# Animal Crossing clans/gangs



## Dim (Apr 22, 2016)

During your time of playing Animal Crossing online... have you ever come across clans or gangs? 

I remember in acww it was crawling with them. There were clans that did awful things to people like cut their their trees down and destroyed hybrids. There were evem seeding clans where they seeded people to ruin their town/game. It was kind of stupid though.


----------



## focus (Apr 22, 2016)

i used to be in a "flower clan" in acww, we would plant flowers everywhere and ruin patterns with more shtty flowers lol. good times


----------



## Bowie (Apr 22, 2016)

I used to have my own gang back when I used to play Let's Go to the City. Mine was really just a group of friends, though. I had a YouTube channel dedicated to it, and there was a list of all the people who were part of it in the description. We never did anything to harm anyone, though. I think I used to just get into trouble with other groups.


----------



## Dim (Apr 22, 2016)

Well not all groups are harmfull of course. Just the ones I came across with.


----------



## Aquari (Apr 22, 2016)

gangs in animal crossing thats fricken hilarious!, i didnt even know that was a thing!!


----------



## King Dorado (Apr 22, 2016)

I've only played ACNL, and I've never encountered anything like this.  I mean, i've run into people on the Club Tortimer island who seemed to all know each other and were acting like jerks, but I have no idea how a gang would ever manage to make their way into somebody's town in ACNL...


----------



## gh0st (Apr 22, 2016)

That's so sad umu;

That makes me scared I hate that


----------



## Dim (Apr 22, 2016)

Eh don't worry too much about them. They were pretty common in acww but I doubt they exist in New Leaf. I don't even think seeding exists anymore.

I'm guessing a lot of you haven't played acww online, hm?


----------



## Aquari (Apr 22, 2016)

Nox said:


> Eh don't worry too much about them. They were pretty common in acww but I doubt they exist in New Leaf. I don't even think seeding exists anymore.
> 
> I'm guessing a lot of you haven't played acww online, hm?



oh, i forgot to ask but, explain seeding?


----------



## Dim (Apr 22, 2016)

Neikkocat06 said:


> oh, i forgot to ask but, explain seeding?


Seeding: In acww people used Action Replay for hacking. There was this code that allowed people to spawn ANY item in the game using a hex code (AKA Seeds), INCLUDING buildings (museums, stores, houses, etc.) People went to other's town and spawned buildings in front of the host's main house. (This is seeding.) When the host loads their game and exits their house, they immidiately faint and respawn in front of the house, then faint again and so on, all because of the seed. The player is forced to restart their town because they cannot leave their own house after loading their game.

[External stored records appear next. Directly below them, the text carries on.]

-- ==== Sys2Proof/Machine/RegWrite.lean ====
section
/-! DEFINITION. Writes of the register windows (R8 to R15, R506, R513): each block takes an 8-byte unit of its window with the
bits that the access writes; a field acts by its access code, or as its own chapter says. -/

namespace Sys2Proof.Machine

/-- The bits that an access writes within a unit: their values, and a mask of the bits that its bytes cover. -/
structure WBits where
  v : Nat
  m : Nat
  deriving DecidableEq, Repr

/-- R8, RW: a field of n bits at lo, old where the access does not write it. -/
def WBits.rw (w : WBits) (old lo n : Nat) : Nat :=
  bits ((put lo n old &&& (w.m ^^^ (2 ^ 64 - 1))) ||| (w.v &&& w.m)) lo n

/-- The ones written to a field: what a W1C, W1S or WO field acts on. -/
def WBits.ones (w : WBits) (lo n : Nat) : Nat := bits (w.v &&& w.m) lo n

/-- A bit written 1. -/
def WBits.one (w : WBits) (lo : Nat) : Bool := bitAt (w.v &&& w.m) lo

/-- R9: the access writes a bit of a field; one that writes reserved bits alone does nothing. -/
def WBits.touches (w : WBits) (lo n : Nat) : Bool := bits w.m lo n != 0

/-- The access covers a bit. -/
def WBits.covers (w : WBits) (lo : Nat) : Bool := bitAt w.m lo

/-- R8: a one-bit RW field. -/
def WBits.rwBit (w : WBits) (old : Bool) (lo : Nat) : Bool := w.rw (flagNat old) lo 1 == 1

/-- R8: a W1C bit. -/
def WBits.clearBit (w : WBits) (old : Bool) (lo : Nat) : Bool := old && !w.one lo

/-- The low and the high word of a unit. -/
def WBits.lo (w : WBits) : WBits := { v := w.v % 2 ^ 32, m := w.m % 2 ^ 32 }
def WBits.hi (w : WBits) : WBits := { v := w.v / 2 ^ 32, m := w.m / 2 ^ 32 }

/-- R515: a write that acts at the end of its PCLK. -/
def holdWrite (a : RegAcc) (off : Nat) (w : WBits) (s : State) : State :=
  { s with held := s.held ++ [{ off := off, v := w.v, m := w.m, keeper := a.keeper }] }

/-! ### SYS, PWR, LDL -/

/-- R408: a write of SYS_TST_INJECT. -/
def injectWrite (op u : Nat) (s : State) : State :=
  if 35 ≤ u then s
  else
    match op with
    | 1 => injectTest u .signature s
    | 2 => injectTest u .parity s
    | 3 => injectTest u .view s
    | _ => s

/-- SYS. -/
def sysWrite (a : RegAcc) (o : Nat) (w : WBits) (s : State) : State :=
  match o with
  | 0x000 => keepSets { s with sys := { s.sys with rstCause := w1c s.sys.rstCause (w.hi.ones 0 6) } }
  | 0x008 => if w.one 0 && a.keeper then driveLines (warmReset 0x10 s) else s
  | 0x010 => if w.one 0 then writeDoorbell s else s
  | 0x020 => if a.keeper then injectWrite (w.ones 0 3) (w.ones 8 6) s else s
  | _ => s

/-- PWR: MODE_REQ lies beside MODE_STAT. -/
def pwrWrite (a : RegAcc) (o : Nat) (w : WBits) (s : State) : State :=
  let p := s.pwr
  match o with
  | 0x000 => if w.touches 0 3 then holdWrite a modeReqAt w s else s
  | 0x008 =>
    { s with pwr := { p with
        trimArrays := BitVec.ofNat 5 (w.rw p.trimArrays.toNat 0 5),
        trimVen := BitVec.ofNat 5 (w.rw p.trimVen.toNat 16 5),
        trimCeil := BitVec.ofNat 10 (w.hi.rw p.trimCeil.toNat 0 10) } }
  | 0x010 =>
    keepSets { s with pwr := { p with
        minHits := BitVec.ofNat 4 (w.rw p.minHits.toNat 0 4),
        delta := BitVec.ofNat 8 (w.rw p.delta.toNat 4 8),
        cells := BitVec.ofNat 10 (w.rw p.cells.toNat 12 10),
        pipe := BitVec.ofNat 3 (w.rw p.pipe.toNat 24 3),
        autoRun := w.rwBit p.autoRun 28,
        fired := w.hi.clearBit p.fired 16 } }
  | 0x018 =>
    keepSets { s with pwr := { p with
        tempHigh := w.clearBit p.tempHigh 28,
        exitMode := BitVec.ofNat 2 (w.hi.rw p.exitMode.toNat 0 2),
        wakeMs := BitVec.ofNat 16 (w.hi.rw p.wakeMs.toNat 16 16) } }
  | _ => s

/-- R86: a write of LDL_TLOAD by a keeper-mode thread. Where it sets stop too, its go is ignored; the spec does not say whether
its tickets and hold are stored: the model stores them, as those of any write (assumption 77). -/
def tloadWrite (n : Nat) (w : WBits) (s : State) : State :=
  let l := nth s.ldl.loads n {}
  -- The fields as they will stand, which a go of the same write takes.
  let tickets := w.rw l.tickets.toNat 0 8
  let hold := w.rw l.hold.toNat 16 16
  let s := { s with ldl := { s.ldl with loads := upd s.ldl.loads n fun l =>
    { l with tickets := BitVec.ofNat 8 tickets, hold := BitVec.ofNat 16 hold } } }
  if w.one 9 then (if loadPhase s n == .idle then s else stopLoad n s)
  else if w.one 8 then goLoad n tickets hold s
  else s

/-- LDL: CEIL lies beside STAT, MON_CFG beside STANDING, EVT beside MON_MEAS. -/
def ldlWrite (a : RegAcc) (o : Nat) (w : WBits) (s : State) : State :=
  let l := s.ldl
  match o with
  | 0x000 => if w.touches 0 10 then writeCeiling (w.rw l.ceil 0 10) s else s
  | 0x008 =>
    { s with ldl := { l with
        marginAbs := BitVec.ofNat 8 (w.hi.rw l.marginAbs.toNat 0 8),
        marginRel := BitVec.ofNat 4 (w.hi.rw l.marginRel.toNat 8 4),
        windows := BitVec.ofNat 4 (w.hi.rw l.windows.toNat 12 4) } }
  | 0x010 => keepSets { s with ldl := { l with evt := w1c l.evt (w.hi.ones 0 4) } }
  | 0x030 => if a.keeper && w.lo.m != 0 then tloadWrite 0 w s else s
  | 0x038 => if a.keeper && w.lo.m != 0 then tloadWrite 1 w s else s
  | _ => s

/-! ### IDN, PAT -/

/-- Bytes of a byte window under a write of a unit at an offset of it. -/
def putUnit (bs : List Byte) (o : Nat) (w : WBits) : List Byte :=
  (List.range 8).foldl (fun bs (i : Nat) =>
    if w.covers (8 * i) then bs.set (o + i) (BitVec.ofNat 8 (bits w.v (8 * i) 8)) else bs) bs

/-- R108 step 2: the unlock words; any other write of IDN ends the sequence. -/
def unlockWrite (v : Nat) (s : State) : State :=
  { s with idn := { s.idn with
      unlock := if v = 0x5A5A then 1 else if v = 0xA5A5 ∧ s.idn.unlock = 1 then 2 else 0 } }

/-- R108: a write of IDN_FUSE_CTRL; an op that names no operation is refused. -/
def fuseWrite (w : WBits) (s : State) : State :=
  let slot : Fin 4 := Fin.ofNat 4 (w.ones 4 2)
  match w.ones 0 3 with
  | 1 => startFuse (.writeKey slot (BitVec.ofNat 2 (w.ones 8 2)) s.idn.fuseData) s
  | 2 => startFuse (.revoke slot) s
  | 3 => startFuse .advanceAsy s
  | 4 => startFuse .advanceKpr s
  | 5 => startFuse .decommission s
  | _ => raise 0x0411 (setHw .fuseError { s with idn := { s.idn with unlock := 0 } })

/-- The IDN registers but the unlock sequence. -/
def idnFields (a : RegAcc) (o : Nat) (w : WBits) (s : State) : State :=
  let d := s.idn
  if 0x40 ≤ o ∧ o < 0x70 then { s with idn := { d with fuseData := putUnit d.fuseData (o - 0x40) w } }
  else if o = 0x78 then
    keepSets { s with idn := { d with fuseDone := w.clearBit d.fuseDone 1, fuseError := w.clearBit d.fuseError 2 } }
  else if 0x80 ≤ o ∧ o < 0xA0 then { s with idn := { d with nonce := putUnit d.nonce (o - 0x80) w } }
  else if o = 0xA0 then
    let s := keepSets { s with idn := { d with
      attDone := w.hi.clearBit d.attDone 1, attError := w.hi.clearBit d.attError 2 } }
    if w.one 0 then holdWrite a attUnit w s else s
  else s

/-- IDN: the keeper's threads and the host write it (R108, R112). -/
def idnWrite (a : RegAcc) (o : Nat) (w : WBits) (s : State) : State :=
  if !a.kh then s
  else if o = 0x70 then
    let s := if w.touches 0 3 then fuseWrite w.lo s
      else if w.lo.m != 0 then { s with idn := { s.idn with unlock := 0 } } else s
    if w.hi.m = 0 then s else unlockWrite w.hi.v s
  else idnFields a o w { s with idn := { s.idn with unlock := 0 } }

/-- R132, R135, R515: a write of PAT_CTRL: hold_swap and commit act at once, load at the end of the PCLK. -/
def patCtrl (a : RegAcc) (w : WBits) (s : State) : State :=
  let s := { s with pat := { s.pat with holdSwap := w.rwBit s.pat.holdSwap 8 } }
  let s := if w.one 0 then holdWrite a patUnit w s else s
  if w.one 1 then commitSwap s else s

/-- PAT. -/
def patWrite (a : RegAcc) (o : Nat) (w : WBits) (s : State) : State :=
  let p := s.pat
  match o with
  | 0x000 => if a.kh then patCtrl a w s else s
  | 0x008 => { s with pat := { p with src := BitVec.ofNat 48 (w.rw p.src.toNat 0 48) } }
  | 0x010 => { s with pat := { p with len := BitVec.ofNat 23 (w.rw p.len.toNat 0 23) } }
  | 0x020 =>
    keepSets { s with pat := { p with
        swapTmo := BitVec.ofNat 32 (w.rw p.swapTmo.toNat 0 32), evt := w1c p.evt (w.hi.ones 0 5) } }
  | _ => s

Bricking: As you know hackers can also spawn an extra villager's house. However, the game can only have 8 villagers, so if you added a 9th neighbor, the game is "bricked", meaning the game literally breaks and can no longer load. Hackers also went to other people's town and broke their game this way.

Sorry if it's long but yea. Again, I don't want to scare anyone here, *this is in acww.*


----------



## mitzi_crossing (Apr 22, 2016)

I havent really seen it in New Leaf (but then again I havent/dont play online with random people) but yes in Wild World I remember it occured a lot. There were so many infamous gangs who would destroy peoples towns and scam them.


----------



## Dim (Apr 24, 2016)

I actually found a YouTube video of me getting "seeded" by some dumb clan noob but the quality is god awful LOL


----------



## Hulaette (Apr 24, 2016)

Now I want to start a gang in ACNL. Who's with me?


----------



## Mash (Apr 24, 2016)

Remind we why action replays are legal again?


----------



## Aquari (Apr 24, 2016)

Mash said:


> Remind we why action replays are legal again?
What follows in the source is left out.